Why Can't I Eat Before Surgery?

April 26, 2018

A confused woman

If you’re having surgery on your shoulder, why does it matter what’s in your stomach? We asked Dr. Matthew Hoberg to explain more about pre-surgery directives, including fasting.

If you have an upcoming surgery, your care team likely gave you instructions to fast before your procedure. But why? We asked Matthew Hoberg, M.D., medical director of Renown Surgical Services, to explain why it’s important to forgo food and drinks before surgery.

Why are patients instructed to fast before surgery?

Regardless of surgery type or site, we want the stomach to be empty before having anesthesia, because anesthesia can reduce your body’s ability to protect and prevent food or acids from the stomach from entering the lungs.

Normally, your body is able to prevent this, but anesthesia medicines make it harder for your body to do so. When food or liquids from the stomach get into the lungs, doctors call it “aspiration.” This is rare, but can be dangerous if it does happen.

Solid foods and liquids leave the stomach at different rates too. Solid food takes longer to empty from the stomach than liquids, so the time to stop eating solids (eight hours) is longer than that for clear liquids (two hours).

The body has energy reserves to produce needed nutrients and fuel during fasting. Recently, studies have shown it is important to stay hydrated and have some carbohydrates in clear liquids up to two hours before surgery, so clear liquids are allowed until two hours before surgery.

There are also special rules for babies and young children who need surgery. For example, you may give breast milk up to four hours before surgery. If your baby drinks formula, you should stop six hours before surgery, and all solid foods you should stop eight hours before. Your child’s doctor or nurse will give you exact instructions.

What if you show up for surgery and have broken the no-eating rule? Will surgery be re-scheduled?

If patients have not followed the fasting guidelines, surgery will be postponed or rescheduled due to the possible increased risk associated with not having an empty stomach. The exception would be emergency surgery that cannot be delayed in which case special precautions are taken to help prevent anything from getting into the lungs.

What other pre-operative rules should be followed to the letter?

All instructions given to patients before their surgery or procedure should be followed. There are specific medical reasons behind all the instructions and they are designed for safety — to minimize risks, lower complications like infections and enhance the recovery process to help patients get back to normal as quickly as possible.

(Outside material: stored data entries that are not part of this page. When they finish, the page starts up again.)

-- ==== Sys2Proof/Syntax.lean ====
section
/-! DEFINITION. The commands of the ISQRT CORE as data (30_encoding.md), and the host's operations on the register
window (20_memory.md R54, 30_encoding.md R91). -/

namespace Sys2Proof

/-- The operand widths (R2). -/
inductive Width where
  | w8 | w16 | w32 | w64 | w128
  deriving DecidableEq, Repr

/-- The engines (R6, R82). -/
inductive Engine where
  | bin | fp | kar
  deriving DecidableEq, Repr

/-- The operations (R83). -/
inductive Op where
  | isqrtU | isqrtremU | chksqrtI | isqrtI
  deriving DecidableEq, Repr

/-- The fields of a command word before any check (R80). -/
structure CmdFields where
  wid : BitVec 4
  eng : BitVec 4
  op  : BitVec 4
  rsv : BitVec 20
  deriving DecidableEq, Repr

/-- What a command names: its operation, width and engine (R94). -/
structure Shape where
  op     : Op
  width  : Width
  engine : Engine
  deriving DecidableEq, Repr

/-- The 50 commands, one constructor per row of the opcode table (R89). A command has no operand of its own: its one
operand is the latched one (R87). -/
inductive Instr where
  | isqrtU8Bin
  | isqrtU16Bin
  | isqrtU32Bin
  | isqrtU64Bin
  | isqrtU128Bin
  | isqrtU8Fp
  | isqrtU16Fp
  | isqrtU32Fp
  | isqrtU64Fp
  | isqrtU128Fp
  | isqrtU8Kar
  | isqrtU16Kar
  | isqrtU32Kar
  | isqrtU64Kar
  | isqrtU128Kar
  | isqrtremU8Kar
  | isqrtremU16Kar
  | isqrtremU32Kar
  | isqrtremU64Kar
  | isqrtremU128Kar
  | chksqrtI8Bin
  | chksqrtI16Bin
  | chksqrtI32Bin
  | chksqrtI64Bin
  | chksqrtI128Bin
  | chksqrtI8Fp
  | chksqrtI16Fp
  | chksqrtI32Fp
  | chksqrtI64Fp
  | chksqrtI128Fp
  | chksqrtI8Kar
  | chksqrtI16Kar
  | chksqrtI32Kar
  | chksqrtI64Kar
  | chksqrtI128Kar
  | isqrtI8Bin
  | isqrtI16Bin
  | isqrtI32Bin
  | isqrtI64Bin
  | isqrtI128Bin
  | isqrtI8Fp
  | isqrtI16Fp
  | isqrtI32Fp
  | isqrtI64Fp
  | isqrtI128Fp
  | isqrtI8Kar
  | isqrtI16Kar
  | isqrtI32Kar
  | isqrtI64Kar
  | isqrtI128Kar
  deriving DecidableEq, Repr

/-- The operation, width and engine columns of the opcode map (R89). -/
def Instr.shape : Instr → Shape
  | .isqrtU8Bin => ⟨.isqrtU, .w8, .bin⟩
  | .isqrtU16Bin => ⟨.isqrtU, .w16, .bin⟩
  | .isqrtU32Bin => ⟨.isqrtU, .w32, .bin⟩
  | .isqrtU64Bin => ⟨.isqrtU, .w64, .bin⟩
  | .isqrtU128Bin => ⟨.isqrtU, .w128, .bin⟩
  | .isqrtU8Fp => ⟨.isqrtU, .w8, .fp⟩
  | .isqrtU16Fp => ⟨.isqrtU, .w16, .fp⟩
  | .isqrtU32Fp => ⟨.isqrtU, .w32, .fp⟩
  | .isqrtU64Fp => ⟨.isqrtU, .w64, .fp⟩
  | .isqrtU128Fp => ⟨.isqrtU, .w128, .fp⟩
  | .isqrtU8Kar => ⟨.isqrtU, .w8, .kar⟩
  | .isqrtU16Kar => ⟨.isqrtU, .w16, .kar⟩
  | .isqrtU32Kar => ⟨.isqrtU, .w32, .kar⟩
  | .isqrtU64Kar => ⟨.isqrtU, .w64, .kar⟩
  | .isqrtU128Kar => ⟨.isqrtU, .w128, .kar⟩
  | .isqrtremU8Kar => ⟨.isqrtremU, .w8, .kar⟩
  | .isqrtremU16Kar => ⟨.isqrtremU, .w16, .kar⟩
  | .isqrtremU32Kar => ⟨.isqrtremU, .w32, .kar⟩
  | .isqrtremU64Kar => ⟨.isqrtremU, .w64, .kar⟩
  | .isqrtremU128Kar => ⟨.isqrtremU, .w128, .kar⟩
  | .chksqrtI8Bin => ⟨.chksqrtI, .w8, .bin⟩
  | .chksqrtI16Bin => ⟨.chksqrtI, .w16, .bin⟩
  | .chksqrtI32Bin => ⟨.chksqrtI, .w32, .bin⟩
  | .chksqrtI64Bin => ⟨.chksqrtI, .w64, .bin⟩
  | .chksqrtI128Bin => ⟨.chksqrtI, .w128, .bin⟩
  | .chksqrtI8Fp => ⟨.chksqrtI, .w8, .fp⟩
  | .chksqrtI16Fp => ⟨.chksqrtI, .w16, .fp⟩
  | .chksqrtI32Fp => ⟨.chksqrtI, .w32, .fp⟩
  | .chksqrtI64Fp => ⟨.chksqrtI, .w64, .fp⟩
  | .chksqrtI128Fp => ⟨.chksqrtI, .w128, .fp⟩
  | .chksqrtI8Kar => ⟨.chksqrtI, .w8, .kar⟩
  | .chksqrtI16Kar => ⟨.chksqrtI, .w16, .kar⟩
  | .chksqrtI32Kar => ⟨.chksqrtI, .w32, .kar⟩
  | .chksqrtI64Kar => ⟨.chksqrtI, .w64, .kar⟩
  | .chksqrtI128Kar => ⟨.chksqrtI, .w128, .kar⟩
  | .isqrtI8Bin => ⟨.isqrtI, .w8, .bin⟩
  | .isqrtI16Bin => ⟨.isqrtI, .w16, .bin⟩
  | .isqrtI32Bin => ⟨.isqrtI, .w32, .bin⟩
  | .isqrtI64Bin => ⟨.isqrtI, .w64, .bin⟩
  | .isqrtI128Bin => ⟨.isqrtI, .w128, .bin⟩
  | .isqrtI8Fp => ⟨.isqrtI, .w8, .fp⟩
  | .isqrtI16Fp => ⟨.isqrtI, .w16, .fp⟩
  | .isqrtI32Fp => ⟨.isqrtI, .w32, .fp⟩
  | .isqrtI64Fp => ⟨.isqrtI, .w64, .fp⟩
  | .isqrtI128Fp => ⟨.isqrtI, .w128, .fp⟩
  | .isqrtI8Kar => ⟨.isqrtI, .w8, .kar⟩
  | .isqrtI16Kar => ⟨.isqrtI, .w16, .kar⟩
  | .isqrtI32Kar => ⟨.isqrtI, .w32, .kar⟩
  | .isqrtI64Kar => ⟨.isqrtI, .w64, .kar⟩
  | .isqrtI128Kar => ⟨.isqrtI, .w128, .kar⟩

/-- A host access at the unit's port: an offset from BASE (negative below it), the number of bytes it moves, and for a write
its word. Every offset and size can be written down; only some are admitted (R54). -/
inductive HostAccess where
  | read (off : Int) (size : Nat)
  | write (off : Int) (size : Nat) (v : BitVec 32)
  deriving DecidableEq, Repr

/-- What the host still has to do: one access (sw, lw); the poll loop wait, which reads STATUS until BUSY = 0 (R91); or a poll
loop of the host's own, which reads one word until its bits under a mask are the wanted ones and so need not end (R291; log
entry 16). -/
inductive HostOp where
  | access (a : HostAccess)
  | wait
  | poll (off : Int) (mask want : BitVec 32)
  deriving DecidableEq, Repr

end Sys2Proof
end

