-- ==== Sys2Proof/Machine/CheckedSigned.lean ====
section
/-! DEFINITION. The commands CHKSQRT.I<W>.<E> (44_signed.md R210-R224). -/

namespace Sys2Proof.Machine

/-- CHKSQRT.I8.BIN (R210). -/
def execChksqrtI8Bin (s : State) : Host.Outcome State Fault Refusal :=
  runCommand 8 (performChecked (binEngine 8)) s

/-- CHKSQRT.I16.BIN (R211). -/
def execChksqrtI16Bin (s : State) : Host.Outcome State Fault Refusal :=
  runCommand 16 (performChecked (binEngine 16)) s

/-- CHKSQRT.I32.BIN (R212). -/
def execChksqrtI32Bin (s : State) : Host.Outcome State Fault Refusal :=
  runCommand 32 (performChecked (binEngine 32)) s

/-- CHKSQRT.I64.BIN (R213). -/
def execChksqrtI64Bin (s : State) : Host.Outcome State Fault Refusal :=
  runCommand 64 (performChecked (binEngine 64)) s

/-- CHKSQRT.I128.BIN (R214). -/
def execChksqrtI128Bin (s : State) : Host.Outcome State Fault Refusal :=
  runCommand 128 (performChecked (binEngine 128)) s

/-- CHKSQRT.I8.FP (R215). -/
def execChksqrtI8Fp (s : State) : Host.Outcome State Fault Refusal :=
  runCommand 8 (performChecked (fpIsqrt 8)) s

/-- CHKSQRT.I16.FP (R216). -/
def execChksqrtI16Fp (s : State) : Host.Outcome State Fault Refusal :=
  runCommand 16 (performChecked (fpIsqrt 16)) s

/-- CHKSQRT.I32.FP (R217). -/
def execChksqrtI32Fp (s : State) : Host.Outcome State Fault Refusal :=
  runCommand 32 (performChecked (fpIsqrt 32)) s

/-- CHKSQRT.I64.FP (R218). -/
def execChksqrtI64Fp (s : State) : Host.Outcome State Fault Refusal :=
  runCommand 64 (performChecked (fpIsqrt 64)) s

/-- CHKSQRT.I128.FP (R219). -/
def execChksqrtI128Fp (s : State) : Host.Outcome State Fault Refusal :=
  runCommand 128 (performChecked (fpIsqrt 128)) s

/-- CHKSQRT.I8.KAR (R220). -/
def execChksqrtI8Kar (s : State) : Host.Outcome State Fault Refusal :=
  runCommand 8 (performChecked (karIsqrt 0)) s

/-- CHKSQRT.I16.KAR (R221). -/
def execChksqrtI16Kar (s : State) : Host.Outcome State Fault Refusal :=
  runCommand 16 (performChecked (karIsqrt 1)) s

/-- CHKSQRT.I32.KAR (R222). -/
def execChksqrtI32Kar (s : State) : Host.Outcome State Fault Refusal :=
  runCommand 32 (performChecked (karIsqrt 2)) s

/-- CHKSQRT.I64.KAR (R223). -/
def execChksqrtI64Kar (s : State) : Host.Outcome State Fault Refusal :=
  runCommand 64 (performChecked (karIsqrt 3)) s

/-- CHKSQRT.I128.KAR (R224). -/
def execChksqrtI128Kar (s : State) : Host.Outcome State Fault Refusal :=
  runCommand 128 (performChecked (karIsqrt 4)) s

end Sys2Proof.Machine
end

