theorem witness_DecodeAfterEncode : Instr.isqrtremU128Kar.wf = true := by decide

theorem witness_EncodeAfterDecode : decode 0x00000324#32 = .ok .isqrtI128Kar := by decide

theorem witness_LegalWordsAreTheFifty : (0x00000124#32) ∈ allInstrs.map encode := by decide

/-- Both ends of the passes of n = 255 at W = 8 (j = 3 first, j = 0 last), and the smallest n. -/
theorem witness_BinLoopInvariant :
    8 ∈ widths ∧ 2 ≤ (255#8).toNat ∧ 3 ≤ evenDown (ilog2 (255#8).toNat) / 2 ∧
    0 ≤ evenDown (ilog2 (2#8).toNat) / 2 ∧ 2 ≤ (2#8).toNat ∧ 128 ∈ widths := by
  decide

theorem witness_BinSumNeverWraps :
    8 ∈ widths ∧ 2 ≤ (255#8).toNat ∧ (binLoop 0 (binStart 255#8)).one ≠ 0#8 ∧
    (binLoop 3 (binStart 255#8)).one ≠ 0#8 := by
  decide +kernel

theorem witness_BinPassCount :
    8 ∈ widths ∧ (1#8).toNat < 2 ∧ 2 ≤ (2#8).toNat ∧ 2 ^ (8 - 2) ≤ (64#8).toNat ∧
    ¬2 ^ (8 - 2) ≤ (63#8).toNat := by
  decide

theorem witness_BinEngineComputesIsqrt : 8 ∈ widths ∧ 128 ∈ widths := by decide

/-- The exact clause at its last n; the rounding one at 2^64 - 1, beside the largest significand; and a tie, whose other
value is 2^53 + 2: the conversion of 2^53 + 1 has the even significand. -/
theorem witness_ConversionRoundsToNearest :
    2 ^ 53 ≤ 2 ^ 53 ∧ 2 ^ 64 - 1 < 2 ^ 64 ∧ (F64.mk (2 ^ 53 - 1) 11).sig < 2 ^ 53 ∧
    2 ^ 53 + 1 < 2 ^ 64 ∧ (F64.mk (2 ^ 52 + 1) 1).sig < 2 ^ 53 ∧
    |((2 ^ 53 + 1 : ℕ) : ℚ) - f64Value (F64.ofNat (2 ^ 53 + 1))| =
      |((2 ^ 53 + 1 : ℕ) : ℚ) - f64Value ⟨2 ^ 52 + 1, 1⟩| ∧
    f64Value ⟨2 ^ 52 + 1, 1⟩ ≠ f64Value (F64.ofNat (2 ^ 53 + 1)) := by
  have h : F64.ofNat (2 ^ 53 + 1) = ⟨2 ^ 52, 1⟩ := by decide +kernel
  rw [h]
  refine ⟨by decide, by decide, by decide, by decide, by decide, ?_, ?_⟩ <;>
    norm_num [f64Value]

theorem witness_FpCandidateWithinOne :
    2 ^ 64 - 1 < 2 ^ 64 ∧ IsRoot (2 ^ 64 - 1) (2 ^ 32 - 1) ∧
    2 ^ 52 - 1 < 2 ^ 52 ∧ IsRoot (2 ^ 52 - 1) (2 ^ 26 - 1) ∧ IsRoot 0 0 := by
  decide +kernel

/-- The three candidates of n = 10 at W = 8, and the largest n at W = 64. -/
theorem witness_FpSmallComputesIsqrt :
    8 ∈ [8, 16, 32, 64] ∧ 10 < 2 ^ 8 ∧ IsRoot 10 3 ∧ 2 + 1 = 3 ∧ 3 = 3 ∧ 4 = 3 + 1 ∧
    64 ∈ [8, 16, 32, 64] ∧ 2 ^ 64 - 1 < 2 ^ 64 := by
  decide +kernel

theorem witness_KarStepPostcondition :
    16 ∈ [16, 32, 64, 128] ∧
    PairContract (16 / 2) (fun x => (Nat.sqrt x, x - Nat.sqrt x * Nat.sqrt x)) ∧
    2 ^ (16 - 2) ≤ 2 ^ 14 ∧ 2 ^ 14 < 2 ^ 16 ∧ 2 ^ (16 - 2) ≤ 2 ^ 16 - 1 ∧ 2 ^ 16 - 1 < 2 ^ 16 :=
  ⟨by decide, witness_pair_contract _, by decide, by decide, by decide, by decide⟩

/-- The smallest and the largest normalised m at W = 16, and one whose step takes the borrow branch. -/
theorem witness_KarIntermediatesFit :
    16 ∈ [16, 32, 64, 128] ∧
    PairContract (16 / 2) (fun x => (Nat.sqrt x, x - Nat.sqrt x * Nat.sqrt x)) ∧
    2 ^ (16 - 2) ≤ 0x4000 ∧ 0x4000 < 2 ^ 16 ∧ 2 ^ (16 - 2) ≤ 0xFFFF ∧ 0xFFFF < 2 ^ 16 ∧
    2 ^ (16 - 2) ≤ 0x4100 ∧ 0x4100 < 2 ^ 16 ∧
    (karVars 16 0x4100 tablePair).t < (karVars 16 0x4100 tablePair).q * (karVars 16 0x4100 tablePair).q :=
  ⟨by decide, witness_pair_contract _, by decide, by decide, by decide, by decide, by decide, by decide,
    by decide +kernel⟩

theorem witness_PreconditionShiftExact :
    8 ∈ widths ∧ 1 ≠ 0 ∧ 1 < 2 ^ 8 ∧ IsRoot (1 * 2 ^ evenDown (clz 8 1)) 8 ∧
    255 < 2 ^ 8 ∧ IsRoot (255 * 2 ^ evenDown (clz 8 255)) 15 := by
  decide

theorem witness_KarEngineComputesIsqrt :
    4 ≤ 4 ∧ 2 ^ 128 - 1 < 2 ^ levelBits 4 ∧ 128 ∈ [16, 32, 64, 128] ∧
    (∀ x < 2 ^ (128 / 2), IsRoot x (Nat.sqrt x)) ∧
    PairContract (128 / 2) (fun x => (Nat.sqrt x, x - Nat.sqrt x * Nat.sqrt x)) ∧
    2 ^ 128 - 1 < 2 ^ 128 :=
  ⟨by decide, by decide, by decide, fun x _ => ⟨Nat.sqrt_le x, Nat.lt_succ_sqrt x⟩,
    witness_pair_contract _, by decide⟩

/-- The widest command, and a 32-bit one of which only word 0 was written. -/
theorem witness_BinCommandsComplete :
    (Instr.isqrtU128Bin, 128) ∈ binCommands ∧ WordsWritten 128 (flight 4#32 9).lopndWritten ∧
    (Instr.isqrtU32Bin, 32) ∈ binCommands ∧
    WordsWritten 32 (halfWritten 0x00000002#32).lopndWritten := by
  refine ⟨by decide, allWritten_words _, by decide, ?_⟩
  intro k hk
  have hk0 : k.val = 0 := by omega
  obtain rfl : k = 0 := Fin.ext hk0
  decide

theorem witness_FpCommandsComplete :
    (Instr.isqrtU128Fp, 128) ∈ fpCommands ∧ (Instr.isqrtU8Fp, 8) ∈ fpCommands ∧
    WordsWritten 128 (flight 0x14#32 9).lopndWritten :=
  ⟨by decide, by decide, allWritten_words _⟩

theorem witness_KarCommandsComplete :
    (Instr.isqrtU128Kar, 128) ∈ karCommands ∧ (Instr.isqrtU8Kar, 8) ∈ karCommands ∧
    WordsWritten 128 (flight 0x24#32 9).lopndWritten :=
  ⟨by decide, by decide, allWritten_words _⟩

theorem witness_RemCommandsComplete :
    (Instr.isqrtremU128Kar, 128) ∈ remCommands ∧ (Instr.isqrtremU8Kar, 8) ∈ remCommands ∧
    WordsWritten 128 (flight 0x124#32 9).lopndWritten :=
  ⟨by decide, by decide, allWritten_words _⟩

/-- The largest non-negative operand and 0. -/
theorem witness_SignedNonNegativeCompletes :
    (Instr.chksqrtI8Bin, 8) ∈ checkedCommands ++ fatalCommands ∧
    (Instr.isqrtI128Kar, 128) ∈ checkedCommands ++ fatalCommands ∧
    WordsWritten 128 (flight 0x324#32 0).lopndWritten ∧ ¬Negative 8 (flight 0x200#32 0x7F) ∧
    ¬Negative 128 (flight 0x324#32 0) :=
  ⟨by decide, by decide, allWritten_words _, by unfold Negative; decide +kernel,
    by unfold Negative; decide +kernel⟩

/-- The most negative operand and -1. -/
theorem witness_CheckedNegativeIsAbsent :
    (Instr.chksqrtI8Bin, 8) ∈ checkedCommands ∧ (Instr.chksqrtI128Kar, 128) ∈ checkedCommands ∧
    WordsWritten 8 (flight 0x200#32 0x80).lopndWritten ∧ Negative 8 (flight 0x200#32 0x80) ∧
    WordsWritten 128 (flight 0x224#32 (2 ^ 128 - 1)).lopndWritten ∧
    Negative 128 (flight 0x224#32 (2 ^ 128 - 1)) :=
  ⟨by decide, by decide, allWritten_words _, by unfold Negative; decide +kernel, allWritten_words _,
    by unfold Negative; decide +kernel⟩

theorem witness_FatalNegativeFaultsDomain :
    (Instr.isqrtI8Fp, 8) ∈ fatalCommands ∧ (Instr.isqrtI128Kar, 128) ∈ fatalCommands ∧
    WordsWritten 8 (flight 0x310#32 0x80).lopndWritten ∧ Negative 8 (flight 0x310#32 0x80) ∧
    WordsWritten 128 (flight 0x324#32 (2 ^ 128 - 1)).lopndWritten ∧
    Negative 128 (flight 0x324#32 (2 ^ 128 - 1)) :=
  ⟨by decide, by decide, allWritten_words _, by unfold Negative; decide +kernel, allWritten_words _,
    by unfold Negative; decide +kernel⟩

/-- A command that ends in the DOMAIN fault and one that completes: the case of the statements whose hypothesis is that
`exec` answers a next state (DomainExactlyFatalNegative, ResultsDependOnOperandAlone, CommandFrame, UpperOperandBitsIgnored,
EveryRootIsIsqrt, SignedRootFits). -/
theorem witness_exec_next :
    (after (exec .isqrtI8Bin (flight 0x300#32 0x80))).map (fun t => t.engine) = some .halted ∧
    (after (exec .isqrtI8Bin (flight 0x300#32 0x7F))).map
      (fun t => (t.engine, t.status.absent, t.root)) = some (.idle, false, 11#128) ∧
    (after (exec .chksqrtI8Bin (flight 0x200#32 0x80))).map
      (fun t => (t.engine, t.status.absent)) = some (.idle, true) ∧
    (after (exec .isqrtremU16Kar (flight 0x121#32 300))).map (fun t => t.engine) = some .idle := by
  decide +kernel

/-- The first and the last word of an operand. -/
theorem witness_UnwrittenOperandStops :
    32 * (1 : Fin 4).val < Instr.isqrtU64Bin.shape.width.bits ∧
    (halfWritten 0x00000003#32).lopndWritten.get 1 = false ∧
    32 * (0 : Fin 4).val < Instr.isqrtU8Bin.shape.width.bits ∧ State.reset.lopndWritten.get 0 = false ∧
    32 * (3 : Fin 4).val < Instr.isqrtU128Bin.shape.width.bits := by
  decide

/-- The range clauses of EveryRootIsIsqrt at the ends of their ranges; `witness_exec_next` meets the first one. -/
theorem witness_EveryRootIsIsqrt :
    8 ∈ widths ∧ 255 < 2 ^ 8 ∧ IsRoot 255 15 ∧ 128 ∈ widths ∧ 2 ^ 128 - 1 < 2 ^ 128 ∧
    IsRoot (2 ^ 128 - 1) (2 ^ 64 - 1) := by
  decide

theorem witness_EngineChoiceInvisible :
    Instr.isqrtU64Bin.shape.op = Instr.isqrtU64Kar.shape.op ∧
    Instr.isqrtU64Bin.shape.width = Instr.isqrtU64Kar.shape.width := by
  decide

/-- Two states whose operands differ only above the width. -/
theorem witness_ResultsDependOnOperandAlone :
    operandOf Instr.isqrtU8Bin.shape.width.bits (flight 0#32 0x109) =
      operandOf Instr.isqrtU8Bin.shape.width.bits (flight 0#32 0x209) ∧
    (after (exec .isqrtU8Bin (flight 0#32 0x109))).isSome = true ∧
    (after (exec .isqrtU8Bin (flight 0#32 0x209))).isSome = true := by
  refine ⟨by unfold operandOf; decide +kernel, by decide +kernel, by decide +kernel⟩
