/-- R150: `CASB` gives the adjacent differences modulo the base, with nothing before the first digit; length and
configuration stay. -/
def Obligations.CasbGivesAdjacentDifferences : Prop :=
  ∀ s : State, RefusesUnconfigured .casb s ∧
    (s.conf.cfgv = true → 2 ≤ s.base → s.base ≤ 256 → ∃ t, exec .casb s = .next t ∧ AnswersOk s t 0 false [] ∧
      t.conf = s.conf ∧ (encode .casb).op = 0x19 ∧ t.dlen = s.dlen ∧
      ∀ i, i < s.dlen →
        (t.buf[i]?).map (fun d => (d.toNat : Int)) =
          some ((((s.buf.getD i 0).toNat : Int) - (if i = 0 then 0 else ((s.buf.getD (i - 1) 0).toNat : Int))) % (s.base : Int)))

/-- R151 (which the spec derives from R149 and R150): `CASB` undoes `CASF` and `CASF` undoes `CASB`, for every buffer of digits below the base. -/
def Obligations.CascadesUndoEachOther : Prop :=
  ∀ s : State, s.Ready →
    (∃ t, runAll [.casf, .casb] s = .next t ∧ t.buf = s.buf) ∧
    (∃ t, runAll [.casb, .casf] s = .next t ∧ t.buf = s.buf)

/-! ### The character mapper -/

/-- R161, and R162, which the spec derives from R161: `D2C` answers one character a digit, `ALPHA[BUF[i]]`, all members of the alphabet; buffer and
configuration stay. -/
def Obligations.D2cSpellsTheBuffer : Prop :=
  ∀ s : State, RefusesUnconfigured .d2c s ∧
    (s.Ready → ∃ t so, exec .d2c s = .next t ∧ AnswersOk s t 0 false so ∧ t.conf = s.conf ∧ t.buf = s.buf ∧
      (encode .d2c).op = 0x13 ∧ so.length = s.dlen ∧ (∀ c ∈ so, c ∈ s.conf.alpha) ∧
      ∀ (i : Nat) (d : Byte), s.buf[i]? = some d → so[i]? = s.conf.alpha[d.toNat]?)

/-- R163, where it succeeds: a text of at most `NMAX` characters, all in the alphabet, is loaded through `REV`; its length is not held
against `MINLEN`; the configuration stays. -/
def Obligations.C2dLoadsTheText : Prop :=
  ∀ (text : Stream) (s : State), RefusesUnconfigured (.c2d text) s ∧
    (s.conf.cfgv = true → text.length ≤ Config.nmax → (∀ c ∈ text, (readRev s.conf c).isSome = true) →
      ∃ t, exec (.c2d text) s = .next t ∧ AnswersOk s t 0 false [] ∧ t.conf = s.conf ∧
        (encode (.c2d text)).op = 0x12 ∧ t.dlen = text.length ∧
        ∀ (i : Nat) (c : Byte), text[i]? = some c → t.buf[i]? = readRev s.conf c)

/-- R164, and the failures of R163: the first offence from the left decides: a character that is not in the alphabet at an index
below `NMAX`, else more than `NMAX` characters; either leaves `DLEN = 0` and the configuration as it was. -/
def Obligations.C2dReportsTheFirstOffence : Prop :=
  ∀ (text : Stream) (s : State), s.conf.cfgv = true →
    (∀ (i : Nat) (c : Byte), i < Config.nmax → text[i]? = some c → readRev s.conf c = none →
      (∀ (j : Nat) (d : Byte), j < i → text[j]? = some d → (readRev s.conf d).isSome = true) →
      ∃ t, exec (.c2d text) s = .next t ∧ AnswersError s t 5 0 c ∧ t.dlen = 0) ∧
    (Config.nmax < text.length →
      (∀ (j : Nat) (d : Byte), j < Config.nmax → text[j]? = some d → (readRev s.conf d).isSome = true) →
      ∃ t, exec (.c2d text) s = .next t ∧ AnswersError s t 9 2 0 ∧ t.dlen = 0)

/-- R165 (which the spec derives from R161, R163 and R32): `C2D` of the string that `D2C` gave restores the buffer, and `D2C` after a successful `C2D` gives the text
back. -/
def Obligations.MapperRoundTrips : Prop :=
  ∀ s : State, s.Ready →
    (∃ t r u, exec .d2c s = .next t ∧ t.rsp = some r ∧ exec (.c2d r.so) t = .next u ∧ u.buf = s.buf ∧ stCode u.st = 0) ∧
    (∀ (text : Stream) (t : State), exec (.c2d text) s = .next t → stCode t.st = 0 →
      ∃ u, exec .d2c t = .next u ∧ AnswersOk s u 0 false text)

/-! ### The pipeline and the macro commands -/

/-- R24: after `k` steps the sequencer stands in round `k div 5` at place `k mod 5`. -/
def Obligations.SequencerCountsRoundsAndPlaces : Prop :=
  ∀ k : Nat, (Sequencer.advance^[k] { rnd := 0, step := 0 }).rnd = k / 5 ∧
    (Sequencer.advance^[k] { rnd := 0, step := 0 }).step.val = k % 5

/-- R171, as R172 words it: `PIPF` gives the state that the commands of `DLEN` forward rounds, issued one by one, give;
`DLEN` and the configuration stay. -/
def Obligations.PipfIsItsMicroOperations : Prop :=
  ∀ s : State, RefusesUnconfigured .pipf s ∧
    (s.conf.cfgv = true → ∃ t u, exec .pipf s = .next t ∧ AnswersOk s t 0 false [] ∧ t.conf = s.conf ∧
      (encode .pipf).op = 0x08 ∧ t.dlen = s.dlen ∧
      runAll (List.replicate s.dlen forwardRound).flatten s = .next u ∧ t.buf = u.buf)

/-- R174: `PIPB` gives the state that the commands of `DLEN` backward rounds, issued one by one, give; `DLEN` and
the configuration stay. -/
def Obligations.PipbIsItsMicroOperations : Prop :=
  ∀ s : State, RefusesUnconfigured .pipb s ∧
    (s.conf.cfgv = true → ∃ t u, exec .pipb s = .next t ∧ AnswersOk s t 0 false [] ∧ t.conf = s.conf ∧
      (encode .pipb).op = 0x09 ∧ t.dlen = s.dlen ∧
      runAll (List.replicate s.dlen backwardRound).flatten s = .next u ∧ t.buf = u.buf)

/-- R175 (which the spec derives from R171, R174, R144, R148, R151): `PIPB` undoes `PIPF` and `PIPF` undoes `PIPB`, for every buffer under one configuration. -/
def Obligations.PipelinesUndoEachOther : Prop :=
  ∀ s : State, s.Ready →
    (∃ t, runAll [.pipf, .pipb] s = .next t ∧ t.buf = s.buf ∧ t.conf = s.conf) ∧
    (∃ t, runAll [.pipb, .pipf] s = .next t ∧ t.buf = s.buf ∧ t.conf = s.conf)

Also, many patients ask if they should continue taking medications before surgery. The answer is: It depends. Your doctor or nurse will tell you which medicines you should take and when. Some medicines need to be stopped before surgery. But for others, it’s important you keep taking them as usual. You may also get new medicines to take before surgery.

You may be asked to take some medications before surgery as part of advanced pain management protocols. If you need to take medicine right before your surgery, you can take it with a sip of water.